In the data below, find each line carrying the string "asked" and copy it out.

__Stored items__
***

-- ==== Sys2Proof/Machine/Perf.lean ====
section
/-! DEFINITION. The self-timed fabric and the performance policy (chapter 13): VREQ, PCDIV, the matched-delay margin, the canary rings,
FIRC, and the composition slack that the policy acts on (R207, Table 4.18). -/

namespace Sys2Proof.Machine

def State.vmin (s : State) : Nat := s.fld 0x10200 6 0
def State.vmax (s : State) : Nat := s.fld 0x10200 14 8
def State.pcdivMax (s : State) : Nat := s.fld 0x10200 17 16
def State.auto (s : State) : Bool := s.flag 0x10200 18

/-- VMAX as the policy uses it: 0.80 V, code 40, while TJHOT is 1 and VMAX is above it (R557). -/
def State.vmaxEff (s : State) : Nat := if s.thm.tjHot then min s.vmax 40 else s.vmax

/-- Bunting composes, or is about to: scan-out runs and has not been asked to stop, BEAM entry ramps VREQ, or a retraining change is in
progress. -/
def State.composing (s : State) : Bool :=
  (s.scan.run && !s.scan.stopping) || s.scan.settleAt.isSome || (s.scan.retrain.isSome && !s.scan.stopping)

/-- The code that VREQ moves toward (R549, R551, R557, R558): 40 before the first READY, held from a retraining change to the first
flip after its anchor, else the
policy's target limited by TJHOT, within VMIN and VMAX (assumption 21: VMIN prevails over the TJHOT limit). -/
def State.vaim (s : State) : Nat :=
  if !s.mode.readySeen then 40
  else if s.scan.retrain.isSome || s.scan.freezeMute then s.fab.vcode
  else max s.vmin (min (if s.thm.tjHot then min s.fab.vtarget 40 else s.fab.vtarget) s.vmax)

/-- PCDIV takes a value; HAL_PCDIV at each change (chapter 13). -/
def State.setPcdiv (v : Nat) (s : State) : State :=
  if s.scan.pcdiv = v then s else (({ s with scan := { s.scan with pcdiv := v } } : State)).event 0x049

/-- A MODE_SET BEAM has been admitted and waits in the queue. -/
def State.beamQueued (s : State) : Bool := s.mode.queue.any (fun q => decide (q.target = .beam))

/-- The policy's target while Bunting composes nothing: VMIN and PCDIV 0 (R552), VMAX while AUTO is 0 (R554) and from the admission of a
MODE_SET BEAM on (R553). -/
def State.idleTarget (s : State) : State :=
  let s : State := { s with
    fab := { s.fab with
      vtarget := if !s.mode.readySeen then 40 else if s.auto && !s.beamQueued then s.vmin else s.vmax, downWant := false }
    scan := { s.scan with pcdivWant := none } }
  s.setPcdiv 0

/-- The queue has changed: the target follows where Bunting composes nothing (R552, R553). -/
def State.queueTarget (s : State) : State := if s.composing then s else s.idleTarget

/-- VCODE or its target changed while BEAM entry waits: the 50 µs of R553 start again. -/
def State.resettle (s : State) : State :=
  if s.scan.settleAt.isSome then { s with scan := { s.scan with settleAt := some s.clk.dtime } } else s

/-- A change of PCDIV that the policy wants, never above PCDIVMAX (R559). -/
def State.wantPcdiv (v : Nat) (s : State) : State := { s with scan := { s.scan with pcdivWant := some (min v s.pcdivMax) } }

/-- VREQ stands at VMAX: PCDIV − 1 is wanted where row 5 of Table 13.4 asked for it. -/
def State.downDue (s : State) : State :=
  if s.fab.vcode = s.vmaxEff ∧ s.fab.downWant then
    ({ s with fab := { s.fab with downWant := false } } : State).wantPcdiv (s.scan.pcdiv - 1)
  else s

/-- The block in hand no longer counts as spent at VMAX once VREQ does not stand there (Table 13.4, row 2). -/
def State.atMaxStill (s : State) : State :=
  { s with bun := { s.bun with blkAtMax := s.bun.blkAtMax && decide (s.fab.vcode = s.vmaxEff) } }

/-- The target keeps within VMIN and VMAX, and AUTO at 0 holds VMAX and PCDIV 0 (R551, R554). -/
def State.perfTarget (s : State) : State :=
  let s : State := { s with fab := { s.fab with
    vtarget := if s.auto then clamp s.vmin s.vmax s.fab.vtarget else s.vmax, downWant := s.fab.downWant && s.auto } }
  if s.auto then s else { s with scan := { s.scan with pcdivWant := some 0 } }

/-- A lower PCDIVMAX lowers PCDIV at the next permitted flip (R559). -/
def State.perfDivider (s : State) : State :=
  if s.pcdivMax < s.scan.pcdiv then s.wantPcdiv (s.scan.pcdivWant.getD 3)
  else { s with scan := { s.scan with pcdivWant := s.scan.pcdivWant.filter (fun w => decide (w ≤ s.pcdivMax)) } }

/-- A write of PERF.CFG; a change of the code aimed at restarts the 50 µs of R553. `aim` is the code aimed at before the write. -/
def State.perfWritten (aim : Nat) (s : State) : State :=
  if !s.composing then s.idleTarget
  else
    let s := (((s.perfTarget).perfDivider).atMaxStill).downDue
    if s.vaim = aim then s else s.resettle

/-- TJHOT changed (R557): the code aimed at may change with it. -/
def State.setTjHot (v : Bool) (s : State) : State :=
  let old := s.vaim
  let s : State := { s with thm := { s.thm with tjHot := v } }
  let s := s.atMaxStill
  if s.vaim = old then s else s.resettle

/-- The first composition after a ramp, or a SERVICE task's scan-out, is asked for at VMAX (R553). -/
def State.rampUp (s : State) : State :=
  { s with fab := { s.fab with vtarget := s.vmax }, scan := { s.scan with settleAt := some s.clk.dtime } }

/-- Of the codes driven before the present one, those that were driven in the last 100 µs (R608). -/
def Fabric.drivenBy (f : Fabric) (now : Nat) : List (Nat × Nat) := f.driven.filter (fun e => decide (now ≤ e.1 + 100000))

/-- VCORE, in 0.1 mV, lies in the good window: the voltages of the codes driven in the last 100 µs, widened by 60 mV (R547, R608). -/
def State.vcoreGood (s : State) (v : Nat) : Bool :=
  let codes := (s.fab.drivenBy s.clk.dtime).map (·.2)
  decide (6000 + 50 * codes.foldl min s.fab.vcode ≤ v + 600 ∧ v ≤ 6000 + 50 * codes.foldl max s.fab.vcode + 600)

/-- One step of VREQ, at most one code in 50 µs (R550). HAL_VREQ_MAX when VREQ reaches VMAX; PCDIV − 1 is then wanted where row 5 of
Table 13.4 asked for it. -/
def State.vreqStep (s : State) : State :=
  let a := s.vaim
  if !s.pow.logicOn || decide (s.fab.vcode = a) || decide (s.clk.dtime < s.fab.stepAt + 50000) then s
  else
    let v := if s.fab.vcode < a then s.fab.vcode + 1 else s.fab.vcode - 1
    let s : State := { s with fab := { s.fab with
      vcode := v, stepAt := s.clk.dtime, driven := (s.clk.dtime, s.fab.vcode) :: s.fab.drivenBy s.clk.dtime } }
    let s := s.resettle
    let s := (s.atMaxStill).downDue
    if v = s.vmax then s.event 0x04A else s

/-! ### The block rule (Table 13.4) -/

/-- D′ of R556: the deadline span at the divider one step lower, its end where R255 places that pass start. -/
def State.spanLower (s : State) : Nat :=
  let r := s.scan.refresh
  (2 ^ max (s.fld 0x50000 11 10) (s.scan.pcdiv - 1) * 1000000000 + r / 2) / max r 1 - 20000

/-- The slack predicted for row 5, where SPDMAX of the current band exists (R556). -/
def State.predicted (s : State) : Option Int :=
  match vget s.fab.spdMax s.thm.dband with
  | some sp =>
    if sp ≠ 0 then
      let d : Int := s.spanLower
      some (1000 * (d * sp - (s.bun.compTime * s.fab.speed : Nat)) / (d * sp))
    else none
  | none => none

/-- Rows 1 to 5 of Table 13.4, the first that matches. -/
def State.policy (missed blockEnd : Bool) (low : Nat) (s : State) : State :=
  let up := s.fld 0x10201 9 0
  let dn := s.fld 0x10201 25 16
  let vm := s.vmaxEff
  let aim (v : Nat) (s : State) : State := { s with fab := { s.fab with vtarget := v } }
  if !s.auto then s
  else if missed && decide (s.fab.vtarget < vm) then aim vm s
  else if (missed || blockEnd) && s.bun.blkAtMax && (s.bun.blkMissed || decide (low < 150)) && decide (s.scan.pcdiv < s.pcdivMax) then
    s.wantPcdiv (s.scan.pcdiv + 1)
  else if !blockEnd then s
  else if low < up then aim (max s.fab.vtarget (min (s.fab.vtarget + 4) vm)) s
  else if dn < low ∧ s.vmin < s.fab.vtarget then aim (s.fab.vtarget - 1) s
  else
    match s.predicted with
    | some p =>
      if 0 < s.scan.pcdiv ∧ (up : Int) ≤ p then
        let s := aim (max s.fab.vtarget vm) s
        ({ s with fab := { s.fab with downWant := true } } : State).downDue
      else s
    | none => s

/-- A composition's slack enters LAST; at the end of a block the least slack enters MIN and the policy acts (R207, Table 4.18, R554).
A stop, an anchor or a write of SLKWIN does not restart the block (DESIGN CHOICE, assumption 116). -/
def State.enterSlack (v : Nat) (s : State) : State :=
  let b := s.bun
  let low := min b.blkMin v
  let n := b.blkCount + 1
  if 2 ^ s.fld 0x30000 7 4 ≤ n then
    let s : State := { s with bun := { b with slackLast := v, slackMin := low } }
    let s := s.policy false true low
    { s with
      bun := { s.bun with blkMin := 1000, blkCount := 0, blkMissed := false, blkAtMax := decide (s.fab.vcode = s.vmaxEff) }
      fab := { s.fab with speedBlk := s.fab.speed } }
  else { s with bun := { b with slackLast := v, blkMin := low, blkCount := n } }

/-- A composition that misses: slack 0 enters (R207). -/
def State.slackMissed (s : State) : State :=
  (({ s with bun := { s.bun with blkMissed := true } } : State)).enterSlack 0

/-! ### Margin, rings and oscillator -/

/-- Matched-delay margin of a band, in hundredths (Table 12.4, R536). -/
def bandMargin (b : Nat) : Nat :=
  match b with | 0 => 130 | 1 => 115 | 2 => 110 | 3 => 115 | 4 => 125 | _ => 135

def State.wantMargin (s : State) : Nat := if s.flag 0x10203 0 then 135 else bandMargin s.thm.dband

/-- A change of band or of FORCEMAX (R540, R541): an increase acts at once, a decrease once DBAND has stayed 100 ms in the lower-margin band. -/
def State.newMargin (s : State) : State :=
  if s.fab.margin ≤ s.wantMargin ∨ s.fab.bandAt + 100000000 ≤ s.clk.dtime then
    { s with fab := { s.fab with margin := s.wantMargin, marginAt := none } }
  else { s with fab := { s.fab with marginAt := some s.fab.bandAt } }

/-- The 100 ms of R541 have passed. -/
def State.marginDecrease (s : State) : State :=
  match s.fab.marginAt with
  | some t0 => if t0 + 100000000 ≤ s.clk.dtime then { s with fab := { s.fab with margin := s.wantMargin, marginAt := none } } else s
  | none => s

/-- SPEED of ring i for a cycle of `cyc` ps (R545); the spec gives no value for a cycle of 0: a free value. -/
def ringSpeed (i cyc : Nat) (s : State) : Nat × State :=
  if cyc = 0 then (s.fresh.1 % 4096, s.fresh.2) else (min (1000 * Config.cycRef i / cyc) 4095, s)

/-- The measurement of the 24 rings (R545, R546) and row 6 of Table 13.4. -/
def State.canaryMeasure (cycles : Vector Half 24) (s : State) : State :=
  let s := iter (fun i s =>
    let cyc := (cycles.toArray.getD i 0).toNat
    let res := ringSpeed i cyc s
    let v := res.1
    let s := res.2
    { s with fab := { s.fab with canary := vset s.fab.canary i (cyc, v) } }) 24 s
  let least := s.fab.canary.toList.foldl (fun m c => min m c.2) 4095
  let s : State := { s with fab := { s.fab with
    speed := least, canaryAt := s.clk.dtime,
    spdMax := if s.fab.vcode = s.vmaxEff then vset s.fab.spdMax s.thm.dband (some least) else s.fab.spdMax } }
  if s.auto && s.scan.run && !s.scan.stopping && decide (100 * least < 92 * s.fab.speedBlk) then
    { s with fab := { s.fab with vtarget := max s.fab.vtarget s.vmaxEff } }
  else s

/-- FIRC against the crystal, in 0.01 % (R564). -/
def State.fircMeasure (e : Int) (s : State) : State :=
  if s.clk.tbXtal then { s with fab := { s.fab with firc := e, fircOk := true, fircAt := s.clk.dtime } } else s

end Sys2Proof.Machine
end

***

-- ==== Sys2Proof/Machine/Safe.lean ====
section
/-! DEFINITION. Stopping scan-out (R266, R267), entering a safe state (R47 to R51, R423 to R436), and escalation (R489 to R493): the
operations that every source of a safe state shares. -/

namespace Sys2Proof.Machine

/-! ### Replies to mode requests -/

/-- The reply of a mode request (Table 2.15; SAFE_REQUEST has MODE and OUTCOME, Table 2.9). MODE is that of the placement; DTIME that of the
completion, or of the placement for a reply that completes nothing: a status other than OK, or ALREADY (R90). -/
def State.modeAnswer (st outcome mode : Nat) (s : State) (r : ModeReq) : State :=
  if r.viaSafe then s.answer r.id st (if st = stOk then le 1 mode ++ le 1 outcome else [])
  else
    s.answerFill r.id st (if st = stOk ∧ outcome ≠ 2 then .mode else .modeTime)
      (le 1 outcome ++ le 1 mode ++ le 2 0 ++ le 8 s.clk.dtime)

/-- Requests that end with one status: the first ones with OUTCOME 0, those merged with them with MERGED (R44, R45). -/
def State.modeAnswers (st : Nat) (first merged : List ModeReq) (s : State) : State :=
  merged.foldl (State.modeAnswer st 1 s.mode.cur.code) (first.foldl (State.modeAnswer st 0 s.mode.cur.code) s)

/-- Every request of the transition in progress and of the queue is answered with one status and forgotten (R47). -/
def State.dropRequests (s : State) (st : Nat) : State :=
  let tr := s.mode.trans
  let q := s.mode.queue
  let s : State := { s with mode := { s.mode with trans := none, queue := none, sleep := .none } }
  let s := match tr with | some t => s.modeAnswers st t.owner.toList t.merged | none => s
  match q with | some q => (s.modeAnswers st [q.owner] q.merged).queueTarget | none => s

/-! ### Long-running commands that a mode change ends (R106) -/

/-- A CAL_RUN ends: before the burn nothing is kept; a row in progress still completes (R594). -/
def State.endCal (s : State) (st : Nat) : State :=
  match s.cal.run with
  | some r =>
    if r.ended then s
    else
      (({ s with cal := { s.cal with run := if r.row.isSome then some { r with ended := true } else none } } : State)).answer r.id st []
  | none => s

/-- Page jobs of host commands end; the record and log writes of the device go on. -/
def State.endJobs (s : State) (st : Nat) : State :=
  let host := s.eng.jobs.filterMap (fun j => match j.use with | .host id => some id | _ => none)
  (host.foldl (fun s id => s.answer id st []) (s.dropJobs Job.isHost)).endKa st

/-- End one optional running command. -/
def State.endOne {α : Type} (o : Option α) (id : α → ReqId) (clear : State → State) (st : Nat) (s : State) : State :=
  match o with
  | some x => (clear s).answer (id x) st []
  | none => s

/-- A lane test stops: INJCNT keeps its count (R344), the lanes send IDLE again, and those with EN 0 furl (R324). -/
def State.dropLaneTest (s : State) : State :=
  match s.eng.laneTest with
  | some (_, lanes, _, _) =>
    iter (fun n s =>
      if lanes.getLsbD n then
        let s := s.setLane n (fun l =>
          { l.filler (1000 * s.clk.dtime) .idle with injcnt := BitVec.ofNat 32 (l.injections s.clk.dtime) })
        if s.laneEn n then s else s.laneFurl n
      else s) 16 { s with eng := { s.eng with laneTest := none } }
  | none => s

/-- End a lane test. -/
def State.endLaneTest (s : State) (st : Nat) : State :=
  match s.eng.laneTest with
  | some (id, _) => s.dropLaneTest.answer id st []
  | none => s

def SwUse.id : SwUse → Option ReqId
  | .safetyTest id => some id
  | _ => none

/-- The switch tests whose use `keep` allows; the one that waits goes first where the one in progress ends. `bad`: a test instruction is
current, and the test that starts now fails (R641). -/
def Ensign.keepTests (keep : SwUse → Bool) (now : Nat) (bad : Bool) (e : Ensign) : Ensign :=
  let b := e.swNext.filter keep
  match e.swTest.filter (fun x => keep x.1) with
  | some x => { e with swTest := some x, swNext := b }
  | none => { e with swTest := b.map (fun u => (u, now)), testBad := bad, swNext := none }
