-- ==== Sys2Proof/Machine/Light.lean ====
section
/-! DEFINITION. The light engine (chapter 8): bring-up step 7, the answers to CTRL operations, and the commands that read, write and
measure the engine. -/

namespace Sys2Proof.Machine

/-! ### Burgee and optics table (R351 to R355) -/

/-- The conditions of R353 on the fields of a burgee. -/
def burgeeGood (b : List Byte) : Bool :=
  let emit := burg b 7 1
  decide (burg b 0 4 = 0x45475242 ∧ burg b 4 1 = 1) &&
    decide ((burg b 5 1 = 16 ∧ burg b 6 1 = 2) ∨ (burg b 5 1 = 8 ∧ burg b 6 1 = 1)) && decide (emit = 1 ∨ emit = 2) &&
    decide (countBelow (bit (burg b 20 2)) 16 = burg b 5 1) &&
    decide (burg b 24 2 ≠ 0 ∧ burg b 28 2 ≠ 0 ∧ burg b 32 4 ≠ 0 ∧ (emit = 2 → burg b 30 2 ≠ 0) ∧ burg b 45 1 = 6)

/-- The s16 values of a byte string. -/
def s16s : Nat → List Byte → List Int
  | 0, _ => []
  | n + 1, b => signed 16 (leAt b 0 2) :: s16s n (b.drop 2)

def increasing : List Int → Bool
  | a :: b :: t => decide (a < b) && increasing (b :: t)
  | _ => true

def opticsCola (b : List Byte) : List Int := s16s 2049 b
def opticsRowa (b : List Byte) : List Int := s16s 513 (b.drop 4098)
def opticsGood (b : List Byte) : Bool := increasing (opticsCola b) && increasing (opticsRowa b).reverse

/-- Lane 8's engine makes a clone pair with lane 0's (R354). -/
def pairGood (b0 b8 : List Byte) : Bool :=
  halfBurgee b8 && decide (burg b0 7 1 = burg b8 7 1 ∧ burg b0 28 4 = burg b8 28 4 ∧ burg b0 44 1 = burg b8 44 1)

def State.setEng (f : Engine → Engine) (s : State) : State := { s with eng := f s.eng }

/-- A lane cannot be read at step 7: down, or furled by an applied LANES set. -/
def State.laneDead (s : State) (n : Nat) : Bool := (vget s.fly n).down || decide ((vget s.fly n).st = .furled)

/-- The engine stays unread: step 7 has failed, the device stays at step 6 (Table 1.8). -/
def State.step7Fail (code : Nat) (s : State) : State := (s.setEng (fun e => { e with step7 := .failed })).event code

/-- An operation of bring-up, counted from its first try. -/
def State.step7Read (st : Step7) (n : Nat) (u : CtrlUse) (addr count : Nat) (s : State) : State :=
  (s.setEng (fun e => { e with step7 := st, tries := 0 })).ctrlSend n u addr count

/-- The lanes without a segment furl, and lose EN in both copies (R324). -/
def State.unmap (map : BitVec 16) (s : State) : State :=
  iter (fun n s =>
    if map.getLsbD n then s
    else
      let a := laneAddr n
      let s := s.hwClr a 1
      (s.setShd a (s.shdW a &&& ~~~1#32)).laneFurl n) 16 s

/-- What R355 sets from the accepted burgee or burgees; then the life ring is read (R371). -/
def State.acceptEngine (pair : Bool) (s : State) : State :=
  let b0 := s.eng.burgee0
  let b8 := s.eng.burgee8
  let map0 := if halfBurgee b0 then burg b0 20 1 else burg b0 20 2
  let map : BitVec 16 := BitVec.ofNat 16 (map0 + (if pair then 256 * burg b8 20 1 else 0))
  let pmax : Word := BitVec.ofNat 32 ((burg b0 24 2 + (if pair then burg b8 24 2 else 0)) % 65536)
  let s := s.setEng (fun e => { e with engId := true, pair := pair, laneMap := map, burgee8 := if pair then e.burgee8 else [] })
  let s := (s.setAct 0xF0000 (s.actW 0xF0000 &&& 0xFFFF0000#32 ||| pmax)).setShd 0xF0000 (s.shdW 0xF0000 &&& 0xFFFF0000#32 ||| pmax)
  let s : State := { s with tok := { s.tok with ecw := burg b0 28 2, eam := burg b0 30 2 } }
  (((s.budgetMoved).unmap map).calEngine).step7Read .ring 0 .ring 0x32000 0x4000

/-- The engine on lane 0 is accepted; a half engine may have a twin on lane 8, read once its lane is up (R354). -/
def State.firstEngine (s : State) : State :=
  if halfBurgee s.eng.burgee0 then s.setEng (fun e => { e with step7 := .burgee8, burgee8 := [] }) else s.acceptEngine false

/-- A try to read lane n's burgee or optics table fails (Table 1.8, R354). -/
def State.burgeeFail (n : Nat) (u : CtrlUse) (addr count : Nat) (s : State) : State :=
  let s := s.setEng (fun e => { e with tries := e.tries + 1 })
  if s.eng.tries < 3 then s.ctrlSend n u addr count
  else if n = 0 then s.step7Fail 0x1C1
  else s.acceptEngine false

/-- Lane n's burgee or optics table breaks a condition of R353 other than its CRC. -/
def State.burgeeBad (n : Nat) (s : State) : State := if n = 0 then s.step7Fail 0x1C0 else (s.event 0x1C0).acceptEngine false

***

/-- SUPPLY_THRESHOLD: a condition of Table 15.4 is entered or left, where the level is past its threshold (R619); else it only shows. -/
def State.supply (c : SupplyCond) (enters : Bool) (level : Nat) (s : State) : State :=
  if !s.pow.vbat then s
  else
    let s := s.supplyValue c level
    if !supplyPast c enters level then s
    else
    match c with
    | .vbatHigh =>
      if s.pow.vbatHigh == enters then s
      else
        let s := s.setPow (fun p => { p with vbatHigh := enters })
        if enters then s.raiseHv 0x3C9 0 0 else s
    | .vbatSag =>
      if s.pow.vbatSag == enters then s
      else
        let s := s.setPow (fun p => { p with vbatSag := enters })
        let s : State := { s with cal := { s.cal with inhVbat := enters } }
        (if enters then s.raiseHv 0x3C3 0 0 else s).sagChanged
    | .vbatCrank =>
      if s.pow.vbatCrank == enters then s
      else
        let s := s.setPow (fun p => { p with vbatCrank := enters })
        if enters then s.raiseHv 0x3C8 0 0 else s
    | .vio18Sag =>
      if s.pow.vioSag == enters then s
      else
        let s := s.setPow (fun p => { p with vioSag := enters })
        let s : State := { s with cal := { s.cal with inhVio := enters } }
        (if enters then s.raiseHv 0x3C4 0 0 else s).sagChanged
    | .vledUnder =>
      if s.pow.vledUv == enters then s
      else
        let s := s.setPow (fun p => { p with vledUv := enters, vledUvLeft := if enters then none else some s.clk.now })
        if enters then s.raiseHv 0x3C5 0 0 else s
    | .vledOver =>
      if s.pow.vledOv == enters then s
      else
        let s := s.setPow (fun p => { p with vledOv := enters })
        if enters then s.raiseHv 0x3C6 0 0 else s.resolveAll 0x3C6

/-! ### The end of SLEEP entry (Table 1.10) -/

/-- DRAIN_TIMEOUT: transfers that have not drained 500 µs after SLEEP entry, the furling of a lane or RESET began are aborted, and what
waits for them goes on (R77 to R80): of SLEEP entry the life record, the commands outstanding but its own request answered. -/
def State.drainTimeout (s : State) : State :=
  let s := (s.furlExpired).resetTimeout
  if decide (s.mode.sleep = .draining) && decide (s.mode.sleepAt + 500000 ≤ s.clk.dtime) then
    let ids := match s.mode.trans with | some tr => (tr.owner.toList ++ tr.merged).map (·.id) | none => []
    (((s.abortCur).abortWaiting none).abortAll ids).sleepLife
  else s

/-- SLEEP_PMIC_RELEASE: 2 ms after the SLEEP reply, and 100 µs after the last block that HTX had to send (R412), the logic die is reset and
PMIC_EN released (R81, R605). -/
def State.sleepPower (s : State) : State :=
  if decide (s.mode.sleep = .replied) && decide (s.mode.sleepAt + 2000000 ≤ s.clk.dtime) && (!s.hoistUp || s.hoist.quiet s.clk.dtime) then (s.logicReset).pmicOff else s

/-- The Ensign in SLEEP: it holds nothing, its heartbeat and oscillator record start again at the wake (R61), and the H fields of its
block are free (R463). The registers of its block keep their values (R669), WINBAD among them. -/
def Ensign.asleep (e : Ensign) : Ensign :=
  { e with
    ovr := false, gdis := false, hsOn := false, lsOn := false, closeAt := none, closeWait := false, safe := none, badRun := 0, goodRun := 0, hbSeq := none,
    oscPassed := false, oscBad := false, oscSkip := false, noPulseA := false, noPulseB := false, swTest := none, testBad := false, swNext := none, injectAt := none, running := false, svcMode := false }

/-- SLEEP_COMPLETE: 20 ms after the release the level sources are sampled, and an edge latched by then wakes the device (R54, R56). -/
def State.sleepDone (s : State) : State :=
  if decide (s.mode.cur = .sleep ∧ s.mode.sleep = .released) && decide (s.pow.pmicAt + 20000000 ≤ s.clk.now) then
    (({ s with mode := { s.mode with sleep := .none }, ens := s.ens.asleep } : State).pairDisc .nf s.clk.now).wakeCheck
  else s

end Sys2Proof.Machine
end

***

__Problem solution__
/-- Bunting composes, or is about to: scan-out runs and has not been asked to stop, BEAM entry ramps VREQ, or a retraining change is in
/-- VREQ stands at VMAX: PCDIV − 1 is wanted where row 5 of Table 13.4 asked for it. -/
/-- The first composition after a ramp, or a SERVICE task's scan-out, is asked for at VMAX (R553). -/
Table 13.4 asked for it. -/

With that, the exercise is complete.